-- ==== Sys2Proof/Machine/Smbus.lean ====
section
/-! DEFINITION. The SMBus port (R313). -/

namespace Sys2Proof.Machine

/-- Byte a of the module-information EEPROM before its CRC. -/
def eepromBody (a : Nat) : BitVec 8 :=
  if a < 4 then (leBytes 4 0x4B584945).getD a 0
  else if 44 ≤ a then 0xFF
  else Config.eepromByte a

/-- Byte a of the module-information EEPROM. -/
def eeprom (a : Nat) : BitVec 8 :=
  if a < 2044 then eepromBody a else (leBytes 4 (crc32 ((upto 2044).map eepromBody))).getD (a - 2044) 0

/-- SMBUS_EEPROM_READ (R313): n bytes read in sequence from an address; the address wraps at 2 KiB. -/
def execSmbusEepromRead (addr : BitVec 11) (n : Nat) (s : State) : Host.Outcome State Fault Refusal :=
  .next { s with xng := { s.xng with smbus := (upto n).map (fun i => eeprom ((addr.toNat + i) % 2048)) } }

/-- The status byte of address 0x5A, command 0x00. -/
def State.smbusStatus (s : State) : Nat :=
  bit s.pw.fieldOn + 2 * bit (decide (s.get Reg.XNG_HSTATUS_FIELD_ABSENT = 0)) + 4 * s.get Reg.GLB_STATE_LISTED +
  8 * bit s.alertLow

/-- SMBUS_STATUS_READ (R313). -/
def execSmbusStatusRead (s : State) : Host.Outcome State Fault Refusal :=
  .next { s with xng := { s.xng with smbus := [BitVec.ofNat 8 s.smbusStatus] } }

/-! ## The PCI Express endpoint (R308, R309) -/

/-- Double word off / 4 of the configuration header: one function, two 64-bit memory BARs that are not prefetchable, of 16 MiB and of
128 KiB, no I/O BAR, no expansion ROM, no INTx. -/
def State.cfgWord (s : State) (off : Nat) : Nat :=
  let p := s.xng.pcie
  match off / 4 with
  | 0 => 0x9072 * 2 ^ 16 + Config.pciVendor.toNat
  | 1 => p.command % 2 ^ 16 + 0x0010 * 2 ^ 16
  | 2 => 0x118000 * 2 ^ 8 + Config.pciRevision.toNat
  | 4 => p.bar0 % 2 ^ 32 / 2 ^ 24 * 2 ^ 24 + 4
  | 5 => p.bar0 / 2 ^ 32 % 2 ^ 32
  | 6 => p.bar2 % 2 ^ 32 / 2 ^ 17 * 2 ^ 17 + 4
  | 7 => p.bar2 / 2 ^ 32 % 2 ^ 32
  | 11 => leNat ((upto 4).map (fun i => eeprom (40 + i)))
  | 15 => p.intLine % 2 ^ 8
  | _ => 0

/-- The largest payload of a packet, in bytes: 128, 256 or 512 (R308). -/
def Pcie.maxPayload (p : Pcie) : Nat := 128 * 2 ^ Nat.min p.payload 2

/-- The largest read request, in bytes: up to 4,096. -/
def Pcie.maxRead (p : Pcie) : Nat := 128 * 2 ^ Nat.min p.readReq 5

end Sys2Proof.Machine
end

--------------------------------

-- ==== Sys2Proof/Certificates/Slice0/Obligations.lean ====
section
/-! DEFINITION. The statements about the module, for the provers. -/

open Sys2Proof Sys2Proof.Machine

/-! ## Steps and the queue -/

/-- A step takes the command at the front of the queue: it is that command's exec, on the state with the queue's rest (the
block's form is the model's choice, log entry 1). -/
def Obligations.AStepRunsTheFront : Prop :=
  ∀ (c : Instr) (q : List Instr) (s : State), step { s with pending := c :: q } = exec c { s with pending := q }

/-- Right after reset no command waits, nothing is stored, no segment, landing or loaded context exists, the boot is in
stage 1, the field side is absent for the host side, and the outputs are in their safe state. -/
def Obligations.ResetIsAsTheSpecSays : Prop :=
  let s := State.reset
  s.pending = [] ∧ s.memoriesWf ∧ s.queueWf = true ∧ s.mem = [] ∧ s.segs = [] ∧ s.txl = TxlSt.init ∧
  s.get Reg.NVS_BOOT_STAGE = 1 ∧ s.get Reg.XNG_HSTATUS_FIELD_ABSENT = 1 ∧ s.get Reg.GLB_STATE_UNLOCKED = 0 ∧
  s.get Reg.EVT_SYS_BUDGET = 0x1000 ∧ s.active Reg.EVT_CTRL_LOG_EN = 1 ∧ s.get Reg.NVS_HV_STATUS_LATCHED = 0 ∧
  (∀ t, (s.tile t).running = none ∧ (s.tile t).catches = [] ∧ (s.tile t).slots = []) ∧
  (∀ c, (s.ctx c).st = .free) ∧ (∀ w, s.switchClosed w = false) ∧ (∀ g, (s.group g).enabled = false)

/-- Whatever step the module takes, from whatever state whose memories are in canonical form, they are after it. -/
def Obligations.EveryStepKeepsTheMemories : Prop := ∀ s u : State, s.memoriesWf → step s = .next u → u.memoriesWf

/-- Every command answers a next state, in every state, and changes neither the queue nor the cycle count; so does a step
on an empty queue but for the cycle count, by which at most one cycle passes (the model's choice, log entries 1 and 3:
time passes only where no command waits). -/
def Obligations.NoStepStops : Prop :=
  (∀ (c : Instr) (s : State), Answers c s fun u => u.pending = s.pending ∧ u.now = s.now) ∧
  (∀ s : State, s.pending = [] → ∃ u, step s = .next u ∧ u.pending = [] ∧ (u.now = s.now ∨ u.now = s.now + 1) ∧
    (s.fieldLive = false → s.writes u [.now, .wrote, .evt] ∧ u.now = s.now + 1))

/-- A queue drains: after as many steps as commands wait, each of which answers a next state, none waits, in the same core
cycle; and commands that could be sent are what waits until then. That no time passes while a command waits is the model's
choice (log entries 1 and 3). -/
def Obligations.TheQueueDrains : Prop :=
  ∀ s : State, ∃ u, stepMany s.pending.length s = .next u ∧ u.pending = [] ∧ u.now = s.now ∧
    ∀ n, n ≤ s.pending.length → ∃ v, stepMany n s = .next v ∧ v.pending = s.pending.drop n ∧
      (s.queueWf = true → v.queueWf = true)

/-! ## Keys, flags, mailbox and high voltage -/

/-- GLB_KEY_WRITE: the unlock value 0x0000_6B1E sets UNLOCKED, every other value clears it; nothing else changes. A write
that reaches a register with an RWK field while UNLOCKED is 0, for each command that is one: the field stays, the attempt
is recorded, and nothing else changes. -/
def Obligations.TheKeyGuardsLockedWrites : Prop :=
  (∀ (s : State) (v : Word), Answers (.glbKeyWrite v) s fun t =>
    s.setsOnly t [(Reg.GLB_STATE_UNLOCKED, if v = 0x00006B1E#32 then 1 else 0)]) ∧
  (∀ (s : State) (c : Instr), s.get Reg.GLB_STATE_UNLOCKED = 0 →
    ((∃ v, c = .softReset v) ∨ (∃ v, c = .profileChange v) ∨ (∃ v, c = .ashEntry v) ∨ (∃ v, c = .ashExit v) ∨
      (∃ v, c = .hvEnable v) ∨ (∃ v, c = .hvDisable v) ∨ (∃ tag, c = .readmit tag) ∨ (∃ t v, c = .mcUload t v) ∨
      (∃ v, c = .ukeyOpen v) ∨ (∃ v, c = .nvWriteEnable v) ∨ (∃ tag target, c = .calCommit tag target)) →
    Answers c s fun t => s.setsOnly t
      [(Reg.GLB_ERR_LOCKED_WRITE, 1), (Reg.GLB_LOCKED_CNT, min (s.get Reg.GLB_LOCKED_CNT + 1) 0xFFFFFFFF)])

--------------------------------

[Exercise goal]:
From the data above, output exactly the lines between the one containing "-- ==== Sys2Proof/Machine/Smbus.lean" and the one containing "at 2 KiB. -/", counting both of them.

[Written answer]:
-- ==== Sys2Proof/Machine/Smbus.lean ====
section
/-! DEFINITION. The SMBus port (R313). -/

namespace Sys2Proof.Machine

/-- Byte a of the module-information EEPROM before its CRC. -/
def eepromBody (a : Nat) : BitVec 8 :=
  if a < 4 then (leBytes 4 0x4B584945).getD a 0
  else if 44 ≤ a then 0xFF
  else Config.eepromByte a

/-- Byte a of the module-information EEPROM. -/
def eeprom (a : Nat) : BitVec 8 :=
  if a < 2044 then eepromBody a else (leBytes 4 (crc32 ((upto 2044).map eepromBody))).getD (a - 2044) 0

/-- SMBUS_EEPROM_READ (R313): n bytes read in sequence from an address; the address wraps at 2 KiB. -/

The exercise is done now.